Pinikpikan is a chicken or duck dish from the mountains of the Cordillera region in the Philippines. As a tradition of the indigenous Igorot people, pinikpikan is prepared by beating a live chicken to death with a stick prior to cooking. The beating bruises the chicken's flesh by bringing blood to its surface, which is said to improve the flavour after cooking. The act of beating the chicken, while done in preparation of the dish, violates the Philippine Animal Welfare Act 1998, which includes the following provision:

It shall be unlawful for any person to torture any animal, to neglect to provide adequate care, sustenance or shelter, or maltreat any animal or to subject any dog or horse to dogfights or horsefights, kill or cause or procure to be tortured or deprived of adequate care, sustenance or shelter, or maltreat or use the same in research or experiments not expressly authorized by the Committee on Animal Welfare.
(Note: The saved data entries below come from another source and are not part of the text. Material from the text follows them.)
-- ==== Sys2Proof/Machine/Alu.lean ====
section
/-! DEFINITION. Register loads, arithmetic, logic, shifts and random (42_alu.md R80 to R92). Every operand is read from the
state on entry; the result is written first and the flag, where there is one, last (R80). -/

namespace Sys2Proof.Machine

/-- `load-immediate x kk` (R81). -/
def execLoadImm (x : RegIdx) (kk : Byte) (s : State) : Host.Outcome State Fault Refusal := .next (s.setReg x kk)

/-- `add-immediate x kk` (R82): wraps, no flag. -/
def execAddImm (x : RegIdx) (kk : Byte) (s : State) : Host.Outcome State Fault Refusal :=
  .next (s.setReg x (wrapAdd (s.reg x) kk))

/-- `copy x y` (R83). -/
def execCopy (x y : RegIdx) (s : State) : Host.Outcome State Fault Refusal := .next (s.setReg x (s.reg y))

/-- `or x y` (R84): no flag. -/
def execOrReg (x y : RegIdx) (s : State) : Host.Outcome State Fault Refusal :=
  .next (s.setReg x (s.reg x ||| s.reg y))

/-- `and x y` (R85): no flag. -/
def execAndReg (x y : RegIdx) (s : State) : Host.Outcome State Fault Refusal :=
  .next (s.setReg x (s.reg x &&& s.reg y))

/-- `xor x y` (R86): no flag. -/
def execXorReg (x y : RegIdx) (s : State) : Host.Outcome State Fault Refusal :=
  .next (s.setReg x (s.reg x ^^^ s.reg y))

/-- `add-with-carry x y` (R87): no carry in; the flag is the carry out. -/
def execAddCarry (x y : RegIdx) (s : State) : Host.Outcome State Fault Refusal :=
  .next (s.setResultFlag x (wrapAdd (s.reg x) (s.reg y)) (carryOut (s.reg x) (s.reg y)))

/-- `sub-with-borrow x y` (R88): the flag is "no borrow". -/
def execSubBorrow (x y : RegIdx) (s : State) : Host.Outcome State Fault Refusal :=
  .next (s.setResultFlag x (wrapSub (s.reg x) (s.reg y)) (noBorrow (s.reg x) (s.reg y)))

/-- `shift-right x y` (R89): `y` is encoded and ignored. -/
def execShiftRight (x _y : RegIdx) (s : State) : Host.Outcome State Fault Refusal :=
  .next (s.setResultFlag x (shiftDown (s.reg x)) (lowBit (s.reg x)))

/-- `subn-with-borrow x y` (R90): the operands are reversed, the destination is still `V[x]`. -/
def execSubnBorrow (x y : RegIdx) (s : State) : Host.Outcome State Fault Refusal :=
  .next (s.setResultFlag x (wrapSub (s.reg y) (s.reg x)) (noBorrow (s.reg y) (s.reg x)))

/-- `shift-left x y` (R91): `y` is encoded and ignored. -/
def execShiftLeft (x _y : RegIdx) (s : State) : Host.Outcome State Fault Refusal :=
  .next (s.setResultFlag x (shiftUp (s.reg x)) (highBit (s.reg x)))

/-- `random-and x kk` (R92): consumes one byte of the random source. -/
def execRandomAnd (x : RegIdx) (kk : Byte) (s : State) : Host.Outcome State Fault Refusal :=
  .next (s.setReg x (s.nextRand &&& kk)).drawDone

end Sys2Proof.Machine
end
Despite this, pinikpikan is still prepared, both in what some consider a more humane way, involving slitting the neck of the chicken or other fowl, and in the traditional way. For the Cordillerans, however, the exotic cuisine is a reminder and rite of cherished past, heritage, community, spirituality, and culture.

==Preparation==
The chicken used in pinikpikan can be prepared either in the traditional way or in the commercial way.
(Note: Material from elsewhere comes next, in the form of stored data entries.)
/-- 10_state.md R14, R15: only `call` and `return` write the call stack or the stack pointer, and `return` only the pointer. -/
def Obligations.OnlyCallAndReturnMoveTheStack : Prop :=
  ∀ (i : Instr) (s t : State), exec i s = .next t →
    ((∀ nnn, i ≠ .call nnn) → t.stack = s.stack) ∧ ((∀ nnn, i ≠ .call nnn) → i ≠ .ret → t.sp = s.sp)

/-- 10_state.md R18, 20_memory.md R39: only `clear` and `draw-sprite` write the display. -/
def Obligations.OnlyClearAndDrawChangeTheDisplay : Prop :=
  ∀ (i : Instr) (s t : State), i ≠ .clear → (∀ x y n, i ≠ .drawSprite x y n) → exec i s = .next t → t.disp = s.disp

/-- 60_exceptions.md R123: no instruction reads or writes a timer, so with other timer values each does the same and leaves those. That
`exec` answers a next state in every state is the model's choice, log entry 3 (on the spec's decisions D5, D6): a latched record counts as
a next state, so `call` on a full stack, `return` on an empty one and `draw-sprite` outside memory answer one too, with the record
latched and nothing of the instruction's own effect. -/
def Obligations.NoInstructionStopsOrSeesTimers : Prop :=
  ∀ (i : Instr) (s : State), ∃ t, exec i s = .next t ∧
    ∀ d e : Byte, exec i { s with dt := d, st := e } = .next { t with dt := d, st := e }

/-- 10_state.md R21 (in the form of log entry 1): an instruction other than `random-and` ignores the random source and does not advance it. -/
def Obligations.OtherInstructionsIgnoreRandomSource : Prop :=
  ∀ (i : Instr) (s t : State) (d : Nat), (∀ x kk, i ≠ .randomAnd x kk) → exec i s = .next t →
    t.draws = s.draws ∧ exec i { s with draws := d } = .next { t with draws := d }

/-- 70_reset_and_hazards.md R136 (b) (the spec's decision D15): at a self-jump every later cycle leaves all state as it is but for the timers,
which run down and stop at 0. -/
def Obligations.SelfJumpRunsForEver : Prop :=
  ∀ (k : Nat) (s : State), SelfJump s →
    ∃ t, Host.Core.run Sys2Proof.core k s = .next t ∧ t = { s with dt := t.dt, st := t.st } ∧
      t.dt.toNat = s.dt.toNat - k ∧ t.st.toNat = s.st.toNat - k
end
Traditionally, the process begins with praying over the chicken for favors from the Igorot god, Kabunian. The live chicken is then laid flat or hung by its feet. The individual who is preparing the chicken uses a stick to thoroughly beat the chicken's wings and neck without breaking the skin or the bones. This beating is where the name of the dish comes from, as "pikpik" means to beat lightly. Once the chicken is limp, a single hard blow to the back of its head or neck is used to end its life. As a humane gesture, the chicken's eyes may be checked to ensure its death before moving on to the next step. Next in the traditional method, an open flame is used to burn the chicken's feathers off, and any remaining feathers are then removed by hand. In the case of the traditional method, cutting up the chicken is a ritual process: an Igorot elder cuts up the chicken and examines its organs and bile to determine whether they augur well.

Commercially, a chicken is purchased from regular poultry dealers, who will prepare it to be used in the pinikpikan dish for an extra fee. The chicken is hung by its feet and briefly beaten with a stick. The feathers are then removed using a blowtorch.

Whether prepared traditionally or commercially, the chicken is placed in a pot to boil. Ginger is traditionally used for flavoring, and some prefer to add vegetables such as chayote, pechay, celery, or watercress. Those living in Benguet add etag (salted pork). However, some Igorots consider the addition of any ingredients beyond the chicken and ginger to be inauthentic. Because the chicken's feathers are burned off, pinikpikan has a subtle burnt or smoky taste.
Farm to Table's famous Chef JR Royol creation of ginataang pinikpikan, is an Igorot and Bicolano fusion of chicken, etag (smoked, cured or salted pork) and coconut milk.